Breaking Defense: Through what mechanism is the projectile guided and maneuverable?

Harris: There are strakes or small fins on the aft end of the projectile that allow us to have that control authority.

Breaking Defense: How significant is the development of a programmable projectile in the world of ammunition?

Harris: From my perspective, I think it’s revolutionary to be able to program these rounds. Previous to now, armed forces using ammunition only had one option, shoot and keep shooting until the target’s gone. Now you have the capability to have better effects on targets and the ability to take out more targets. You also shoot less rounds, which is a cost savings for the end users and the military.

Breaking Defense: Or at least compensate for the additional cost of a programmable round.

Harris: Exactly.

Breaking Defense: How do these ammunition types change the way soldiers fight and give them a battlefield advantage?

Harris: Everything that our armed forces is doing to modernize is in order to address near-peer threats. We’re out of the age of the Global War on Terrorism, and this ammunition gives us superiority over our near-peer threats around the world. 

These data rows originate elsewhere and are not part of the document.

/-- `44_display.md` section 2, the span test (derived; testing 8*N bytes is the spec's decision D26): a draw that is not skipped and
whose span passes the top of memory is a segmentation fault at I with nothing drawn. -/
def Obligations.DrawPastMemoryFaults : Prop :=
  ∀ (x y : RegIdx) (n : Nibble) (s : State), n ≠ 0 → (s.reg x).toNat < 64 → (s.reg y).toNat < 32 →
    s.i.toNat + 8 * n.toNat > 0x1000 → exec (.drw x y n) s = .fault (.segmentationFault s.i s.noSignal)

/-- Derived from `44_display.md` section 2: the same draw twice, from the same registers, puts every pixel back, and a pixel the
second draw unsets is one the sprite set over an unset pixel (see log entry 13). -/
def Obligations.DrawingTwiceRestoresTheScreen : Prop :=
  ∀ (x y : RegIdx) (n : Nibble) (s t : State), x ≠ regF → y ≠ regF → n ≠ 0 → (s.reg x).toNat < 64 → (s.reg y).toNat < 32 →
    exec (.drw x y n) s = .next t →
    ∃ u, exec (.drw x y n) t = .next u ∧ (∀ px py, px < 64 → py < 32 → u.pixel px py = s.pixel px py) ∧
      (u.reg regF = 1 ↔ ∃ px py, px < 64 ∧ py < 32 ∧ s.pixel px py = false ∧ t.pixel px py = true)

/-! ## The keypad and the timers -/

/-- `45_keypad_timers.md` section 1 (derived; the error for VX above 15 is the spec's decision D11): EX9E and EXA1 add 2 to PC when the
key VX names is, or is not, pressed; VX above 15 is an index error. -/
def Obligations.SkipOnKey : Prop :=
  ∀ (x : RegIdx) (s : State),
    (∀ k : Fin 16, (s.reg x).toNat = k.val →
      (∃ t, exec (.skp x) s = .next t ∧ t = { s with pc := if s.key[k] = true then s.pc + 2 else s.pc } ∧ s.ReadsSame t) ∧
      (∃ t, exec (.sknp x) s = .next t ∧ t = { s with pc := if s.key[k] = true then s.pc else s.pc + 2 } ∧ s.ReadsSame t)) ∧
    ((s.reg x).toNat > 15 →
      exec (.skp x) s = .fault (.indexOutOfBounds (s.reg x) s.noSignal) ∧
      exec (.sknp x) s = .fault (.indexOutOfBounds (s.reg x) s.noSignal))

/-- `45_keypad_timers.md` section 2 (derived; both policies are the spec's decision D12, and `wait` is its default): FX0A writes the
lowest pressed key to VX, or with no key pressed takes PC back by 2; under the empty-body policy it does nothing. -/
def Obligations.KeyWaitFollowsItsPolicy : Prop :=
  ∀ (x : RegIdx) (s : State),
    (s.config.fx0aPolicy = .wait → (∀ k : Fin 16, s.key[k] = false) →
      ∃ t, exec (.ldVxK x) s = .next t ∧ t = { s with pc := s.pc - 2 } ∧ s.ReadsSame t) ∧
    (s.config.fx0aPolicy = .wait → ∀ k : Fin 16, s.key[k] = true → (∀ j : Fin 16, j < k → s.key[j] = false) →
      ∃ t, exec (.ldVxK x) s = .next t ∧ (t.reg x).toNat = k.val ∧ (∀ r, r ≠ x → t.reg r = s.reg r) ∧
        t = { s with v := t.v } ∧ s.ReadsSame t) ∧
    (s.config.fx0aPolicy = .emptyBody → ∃ t, exec (.ldVxK x) s = .next t ∧ t = s ∧ s.ReadsSame t)

/-- R193: FX07 copies DT to VX before the tick of its own cycle, which then takes 1 from DT. -/
def Obligations.DelayTimerIsReadBeforeTheTick : Prop :=
  ∀ (x : RegIdx) (s : State), decode (0xF#4 ++ nibbleOf x ++ 0x07#8) = .ok (.ldVxDt x) ∧
    ∃ t, exec (.ldVxDt x) s = .next t ∧ t.reg x = s.dt ∧ (∀ k, k ≠ x → t.reg k = s.reg k) ∧
      t = { s with v := t.v } ∧ s.ReadsSame t ∧ t.tick.reg x = s.dt ∧ t.tick.dt.toNat = s.dt.toNat - 1

/-- `45_keypad_timers.md` section 3 (derived from R194, R195 and R106): FX15 and FX18 copy VX to DT and to ST and change nothing
else. -/
def Obligations.TimersAreSetFromVx : Prop :=
  ∀ (x : RegIdx) (s : State),
    decode (0xF#4 ++ nibbleOf x ++ 0x15#8) = .ok (.ldDtVx x) ∧ decode (0xF#4 ++ nibbleOf x ++ 0x18#8) = .ok (.ldStVx x) ∧
    (∃ t, exec (.ldDtVx x) s = .next t ∧ t = { s with dt := s.reg x } ∧ s.ReadsSame t) ∧
    (∃ t, exec (.ldStVx x) s = .next t ∧ t = { s with st := s.reg x } ∧ s.ReadsSame t)

/-- R106, R194, R195, R214 (derived): over a whole cycle that returns Ok each timer goes down by 1 to no less than 0, from the value
FX15 or FX18 gives it in that cycle, and from the old value under every other opcode. -/
def Obligations.TimersAtTheEndOfACycle : Prop :=
  ∀ s t : State, step s = .next t →
    (∀ x, decode s.opcodeAtPc = .ok (.ldDtVx x) → t.dt.toNat = (s.reg x).toNat - 1) ∧
    ((∀ x, decode s.opcodeAtPc ≠ .ok (.ldDtVx x)) → t.dt.toNat = s.dt.toNat - 1) ∧
    (∀ x, decode s.opcodeAtPc = .ok (.ldStVx x) → t.st.toNat = (s.reg x).toNat - 1) ∧
    ((∀ x, decode s.opcodeAtPc ≠ .ok (.ldStVx x)) → t.st.toNat = s.st.toNat - 1)

/-! ## The whole machine -/

/-- R25, R26, R27, R29 (derived): a cycle keeps the legal values of SP, PC, the stack slots and memory, whether it returns Ok or an
error. -/
def Obligations.StepKeepsStateLegal : Prop :=
  ∀ s : State, s.Legal → (∀ t, step s = .next t → t.Legal) ∧ (∀ f, step s = .fault f → f.resume.Legal)

/-- R40 (derived; `ETI660` false in `State.reset` is the model's choice, log entry 1): the state after reset is legal, its unused
slots are clear and it can fetch, and so it is after `Initialize` from any state. -/
def Obligations.ResetIsLegal : Prop :=
  State.reset.Legal ∧ State.reset.UnusedSlotsClear ∧ State.reset.CanFetch ∧ State.reset.pc = 0x200 ∧
  ∀ s : State, s.init.Legal ∧ s.init.UnusedSlotsClear ∧ s.init.CanFetch

/-- R27 (derived): while no cycle returns an error, every slot at index SP or above holds 0. -/
def Obligations.StepKeepsUnusedSlotsClear : Prop :=
  ∀ s t : State, s.UnusedSlotsClear → step s = .next t → t.UnusedSlotsClear

/-- R202 with R105 and R206 (derived; that a failing cycle has no tick is the spec's decision D3): a cycle that returns an error
asserts no signal, ticks no timer and leaves all of the machine but PC and SP as it was. PC is past the opcode unless the fetch
itself failed, SP is one lower exactly when a return rejected its address, and the error is never `UnexpectedError`. -/
def Obligations.ErrorLeavesTheStatedState : Prop :=
  ∀ (s : State) (f : Fault), step s = .fault f →
    f.resume = { s with
      pc := if s.pc.toNat + 1 > 0xFFF then s.pc else s.pc + 2
      sp := if s.pc.toNat + 1 ≤ 0xFFF ∧ decode s.opcodeAtPc = .ok .ret ∧ s.sp ≠ 0 then s.sp - 1 else s.sp
      out := Outputs.quiet
      drawCount := s.drawCount + 1 } ∧
    ∀ left, f ≠ .unexpectedError left

/-- R63 (derived): only FX33 and FX55 change memory; every other instruction leaves every byte as it was. -/
def Obligations.OnlyStoresChangeMemory : Prop :=
  ∀ (i : Instr) (s t : State), (∀ x, i ≠ .ldB x) → (∀ x, i ≠ .storeRegs x) → exec i s = .next t →
    t.mem = s.mem ∧ s.ReadsSame t

/-- R34: only 00E0 and DXYN write the framebuffer, and only DXYN reads it: no other instruction's result depends on it. The host
reads it. -/
def Obligations.OnlyDrawingTouchesTheScreen : Prop :=
  (∀ (i : Instr) (s t : State), i ≠ .cls → (∀ x y n, i ≠ .drw x y n) → exec i s = .next t → t.fb = s.fb) ∧
  (∀ (i : Instr) (s : State) (fb : Screen), i ≠ .cls → (∀ x y n, i ≠ .drw x y n) →
    exec i { s with fb := fb } = mapStates (fun t => { t with fb := fb }) (exec i s)) ∧
  (∀ (s : State) (fb : Screen), exec .cls { s with fb := fb } = exec .cls s) ∧
  (∀ (s : State) (p : Fin 2048), s.readFramebuffer[p] = BitVec.ofBool (s.pixel (p.val % 64) (p.val / 64)))

/-- R35: no step writes the keypad, only EX9E, EXA1 and FX0A read it (no other instruction's result depends on it), and the
host's `SetKeys` writes it. -/
def Obligations.KeypadIsWrittenByTheHostOnly : Prop :=
  (∀ s t : State, step s = .next t → t.key = s.key) ∧
  (∀ (s : State) (f : Fault), step s = .fault f → f.resume.key = s.key) ∧
  (∀ (i : Instr) (s : State) (k : Vector Bool 16), (∀ x, i ≠ .skp x) → (∀ x, i ≠ .sknp x) → (∀ x, i ≠ .ldVxK x) →
    exec i { s with key := k } = mapStates (fun t => { t with key := k }) (exec i s)) ∧
  (∀ (s : State) (k : Vector Bool 16) (j : Fin 16), (s.setKeys k).key[j] = k[j])

/-- R26: only 2NNN increments SP and only 00EE decrements it; SP stays at most 16, with SP = 16 no 2NNN completes, and with SP = 0
no 00EE does. -/
def Obligations.StackPointerRules : Prop :=
  (∀ (i : Instr) (s t : State), (∀ nnn, i ≠ .call nnn) → i ≠ .ret → exec i s = .next t → t.sp = s.sp) ∧
  (∀ (nnn : Addr) (s t : State), exec (.call nnn) s = .next t → t.sp.toNat = s.sp.toNat + 1 ∧ t.sp.toNat ≤ 16) ∧
  (∀ s t : State, exec .ret s = .next t → t.sp.toNat + 1 = s.sp.toNat) ∧
  (∀ (nnn : Addr) (s t : State), s.sp.toNat = 16 → exec (.call nnn) s ≠ .next t) ∧
  (∀ s t : State, s.sp.toNat = 0 → exec .ret s ≠ .next t)

/-- R23 (derived; the value VF keeps when it is also the destination is the spec's decision D7): VF changes only under the six
flag-writing instructions, or where it is the named destination, or in a block load of all registers. -/
def Obligations.OnlyFlagWritersChangeVf : Prop :=
  ∀ (i : Instr) (s t : State), exec i s = .next t → t.reg regF ≠ s.reg regF →
    (∃ x y, i = .addReg x y ∨ i = .subReg x y ∨ i = .shr x y ∨ i = .subnReg x y ∨ i = .shl x y) ∨
    (∃ x y n, i = .drw x y n) ∨
    (∃ nn, i = .ldImm regF nn ∨ i = .addImm regF nn ∨ i = .rnd regF nn) ∨
    (∃ y, i = .ldReg regF y ∨ i = .orReg regF y ∨ i = .andReg regF y ∨ i = .xorReg regF y) ∨
    i = .ldVxDt regF ∨ i = .ldVxK regF ∨ i = .loadRegs regF

/-- R3: ETI-660 mode is fixed for the life of an instance: no cycle, whatever it returns, and no host operation changes it (nor any
other parameter), and it moves the program origin and the workspace from 0x200 to 0x600. -/
def Obligations.ParametersAreFixed : Prop :=
  (∀ s t : State, step s = .next t → t.config = s.config) ∧
  (∀ (s : State) (f : Fault), step s = .fault f → f.resume.config = s.config) ∧
  (∀ (m m' : Session) (as : List HostAction), m.run as = .ok m' → m'.machine.config = m.machine.config) ∧
  (∀ s : State, s.init.pc.toNat = (if s.config.eti660 then 0x600 else 0x200)) ∧
  (∀ (s : State) (a : Nat), s.inWorkspace a = true ↔ (if s.config.eti660 then 0x600 else 0x200) ≤ a ∧ a ≤ 0xFFF)

/-- R28 (derived): no instruction reads ST: every instruction but FX18 does the same whatever ST holds, and hands it on. -/
def Obligations.SoundTimerIsNeverRead : Prop :=
  ∀ (i : Instr) (s : State) (b : Byte), (∀ x, i ≠ .ldStVx x) →
    exec i { s with st := b } = mapStates (fun t => { t with st := b }) (exec i s)

/-! ## The host -/

/-- R230: `Initialize` zeroes memory and writes the font at 0x050, zeroes the registers, the stack, the timers and the framebuffer,
releases every key, and puts PC at the program origin of the instance. -/
def Obligations.InitializeSetsEveryField : Prop :=
  ∀ s : State,
    (∀ k : Fin 80, s.init.readByte (0x050 + k.val) = s.config.font[k]) ∧
    (∀ a, a < 0x050 ∨ 0x0A0 ≤ a → s.init.readByte a = 0) ∧
    (∀ x : RegIdx, s.init.reg x = 0) ∧ (∀ k : Fin 16, s.init.key[k] = false) ∧
    (∀ k : Fin 16, s.init.stack[k] = 0) ∧
    s.init.i = 0 ∧ s.init.sp = 0 ∧ s.init.dt = 0 ∧ s.init.st = 0 ∧
    (∀ p : Fin 2048, s.init.readFramebuffer[p] = 0#1) ∧
    s.init.pc.toNat = (if s.config.eti660 then 0x600 else 0x200) ∧ s.init.config = s.config ∧
    s.init.out = Outputs.quiet

/-- `70_reset_and_hazards.md` section 2 (derived; that a rejected input writes nothing is the spec's decision D22): `Load` stores the
bytes from the workspace's first address on and changes nothing else, and rejects an input that is too long or cannot be read. -/
def Obligations.LoadStoresTheProgram : Prop :=
  ∀ (s : State) (b : List Byte),
    (b.length ≤ 0x1000 - wsStart s.config →
      ∃ t, s.load (some b) = .ok (t, b.length) ∧
        (∀ (k : Nat) (h : k < b.length), t.readByte (wsStart s.config + k) = b[k]) ∧
        (∀ a, a < wsStart s.config ∨ wsStart s.config + b.length ≤ a → t.readByte a = s.readByte a) ∧
        t = { s with mem := t.mem }) ∧
    (0x1000 - wsStart s.config < b.length → s.load (some b) = .error .tooLarge) ∧
    s.load none = .error .readFailed

/-- R53: the host reads the framebuffer in row-major order, element `y*64 + x` being the pixel at column x and row y, as 0 or 1. -/
def Obligations.FramebufferIsReadRowMajor : Prop :=
  ∀ (s : State) (x y : Nat) (hx : x < 64) (hy : y < 32),
    (s.readFramebuffer[y * 64 + x]).toNat = if s.pixel x y = true then 1 else 0

/-- `60_exceptions.md` sections 1 and 2 (derived; the sticky record and the host's three choices are the spec's decision D3): a session
records the first error any cycle returned, nothing clears it, and after an error the machine is in the state the error left. -/
def Obligations.SessionRecordsTheFirstError : Prop :=
  (∀ (m m' : Session) (as : List HostAction) (f : Fault), m.firstFault = some f → m.run as = .ok m' → m'.firstFault = some f) ∧
  (∀ (m : Session) (f : Fault), step m.machine = .fault f →
    ∃ m', m.act .cycle = .ok m' ∧ m'.machine = f.resume ∧ m'.firstFault = some (m.firstFault.getD f)) ∧
  (∀ (m : Session) (t : State), step m.machine = .next t →
    ∃ m', m.act .cycle = .ok m' ∧ m'.machine = t ∧ m'.firstFault = m.firstFault)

We discussed how it can take out defilade targets, ATGM teams, and drones. Another threat that I didn’t mention is the fast moving surface threats and attack craft that our military ships are seeing. All of those emerging threats are difficult for legacy ammunition and systems to defeat. This ammunition provides them with new capability that defeats those near-peer threats and brings our armed forces home safely.

Breaking Defense: Final thoughts?

Harris: Northrop Grumman has solutions to these emerging threats and we’ve partnered with the US government on the designs of this ammunition, and we are moving from development into production on several different types of advanced ammunition. 

The US government has allowed us to take this leap forward, and Northrop Grumman has been on the forefront of implementing advanced ammunition and actually getting these armaments in our warfighter’s hands.